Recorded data
# # # # # # #
-- ==== Sys2Proof/Syntax.lean ====
section
/-! DEFINITION. The commands of the block and the data they carry. The opcode table gives its rows no operands
(its "fields" are empty); the operands here are the model's, taken from the rules each row cites. -/

namespace Sys2Proof

/-- An access to host memory that R117 covers, with its command or event ring. -/
inductive HostAccess where
  | fetch (ring : Nat) | completion (ring : Nat) | event (ring : Nat) | buffer (ring : Nat) | doorbell | status
  deriving DecidableEq, Repr

/-- What the cryptographic checks of one authorisation block find (R406): the SHA-384 of the block's public key,
whether its content digest is that of the covered content, and whether its signature verifies. -/
structure AuthFact where
  keyHash : BitVec 384 := 0
  digestOk : Bool := false
  sigOk : Bool := false
  deriving DecidableEq, Repr

/-- A descriptor as it is taken from a command ring (Table 4.5), with the contents of its input buffer and what the
cryptographic checks of that buffer find. -/
structure Desc where
  /-- Command ring the descriptor is on. -/
  ring : Nat := 0
  /-- The 64 bytes of the descriptor. -/
  bytes : List Byte := []
  /-- Contents of the buffer, read from host memory. -/
  buf : List Byte := []
  /-- The blocks at the end of the buffer, in their order (R405). -/
  auth : List AuthFact := []
  /-- SHA-384 of the public key that the buffer's first 96 bytes hold (Table 17.5). -/
  keyHash : BitVec 384 := 0
  /-- SHA-384 of the key under which the signature of the pack or image in the buffer verifies; none when it verifies under no key (R132, R361). -/
  sigKey : Option (BitVec 384) := none
  /-- A read of the input buffer is answered with ERROR, or not within 100 us (R117). -/
  bufLost : Bool := false
  deriving DecidableEq, Repr

/-- What a Warden voter measures of a reference against its own ring oscillator (R81): edges in the last 1 us, and the distance of its
frequency from 100 MHz averaged over 10 us [ppm]. -/
structure RefView where
  edges : Nat := 100
  ppm : Int := 0
  deriving DecidableEq, Repr

/-- What the flash device says of itself over SFDP (R83): its size in MiB, whether it declares the 4-byte-address commands and the quad
I/O read, and its identification bytes. -/
structure FlashId where
  mib : Nat := 64
  fourByte : Bool := true
  quadIo : Bool := true
  ident : List Byte := []
  deriving DecidableEq, Repr

/-- A data-plane report on the err group of a Flock Service Port (R48, R271). -/
structure FspErr where
  grp : Nat := 0
  cls : Nat := 0
  scope : Nat := 0
  core : Nat := 0
  lane : Nat := 0
  elem : Nat := 0
  low : Nat := 0
  parityOk : Bool := true
  deriving DecidableEq, Repr

/-- An error that a Beyja part reports by itself (R273): its code, its part, its class where the code carries two
classes, and payload bytes 44-55. -/
structure InfraErr where
  code : Nat := 0
  uid : Uid := 0
  cls : Nat := 1
  payload : List Byte := []
  deriving DecidableEq, Repr

/-- A firmware image as read from flash or from a buffer (R361, Table 15.2), with the outcome of its checks. -/
structure FwImage where
  version : BitVec 32 := 0
  contract : Nat := 1
  schema : Nat := 0
  lowSchema : Nat := 0
  serial : Nat := 0
  floor : Nat := 0
  part : BitVec 32 := 0
  /-- Minimum and maximum of HRP, GPK, EMF, TRF and SVF: bytes 36-45. -/
  sup : List Byte := []
  /-- Creation time: seconds since 1970-01-01 UTC. -/
  created : Nat := 0
  /-- The signature, r and then s. -/
  sig : List Byte := []
  sigOk : Bool := false
  headerOk : Bool := true
  deriving DecidableEq, Repr

/-- The readings of one rail in a PMBus telemetry round (R90, Table 3.6). -/
structure RailReading where
  field : Nat := 0
  page : Nat := 0
  milliVolt : Nat := 0
  milliAmp : Nat := 0
  /-- STATUS_WORD, STATUS_VOUT, STATUS_IOUT and STATUS_TEMPERATURE, in a round that reads them and finds a flag set. -/
  status : Option (Nat × Nat × Nat × Nat) := none
  /-- VOUT_MODE is ULINEAR16, as R89 requires. -/
  linear : Bool := true
  deriving DecidableEq, Repr

/-- What the flits of a mesh message show at a router (R27): the router that sees it, by the field it stands in, and its link
(0 N, 1 E, 2 S, 3 W, 4 local). The router is of the plane the message travels on. -/
inductive FlitState where
  | clean | corrected (field link : Nat) | uncorrectable (field link : Nat)
  deriving DecidableEq, Repr

/-- What a mesh message carries, where a rule acts on it. -/
inductive MeshBody where
  | other
  /-- The counts a Drover sends when its event buffer drains (R354). -/
  | counts (f : Nat)
  deriving DecidableEq, Repr

/-- A Drove mesh message on a plane (R26): flit 0 is the header of Table 1.7, up to seven more follow. -/
structure MeshMsg where
  head : BitVec 128 := 0
  rest : List (BitVec 128) := []
  /-- 0 upwind, 1 downwind (R25). -/
  plane : Nat := 0
  flits : FlitState := .clean
  body : MeshBody := .other
  deriving DecidableEq, Repr

/-- What a Warden voter votes (R349); the Shepherd named is SHC-A for false and SHC-B for true. -/
inductive Vote where
  | loss (b : Bool) | mismatch (late : Bool) | challenge (outcome : Nat) | partrst (b : Bool) | swap
  deriving DecidableEq, Repr

/-- One wait-table entry in use (Table 12.3). -/
structure WaitEntry where
  node : Nat := 0
  flags : Nat := 0
  waits : Nat := 0
  owes1 : Nat := 0
  owes2 : Nat := 0
  deriving DecidableEq, Repr

/-- The wait table of one physical flock, as read (R292). -/
structure WaitTable where
  f : Nat := 0
  k : Nat := 0
  entries : List WaitEntry := []
  deriving DecidableEq, Repr

/-- One flock entry of a capture slot (R297): the flock's UID, its copied flag, the TBASE of its first and last read and
the bytes read from its flock control block. -/
structure CapEntry where
  uid : Uid := 0
  copied : Bool := false
  t0 : Nat := 0
  t1 : Nat := 0
  bytes : List Byte := []
  deriving DecidableEq, Repr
# # # # # # #
WORK INSTRUCTIONS:
Please give the number of lines in the data above that include the string "from", and nothing else.

WRITTEN SOLUTION:
6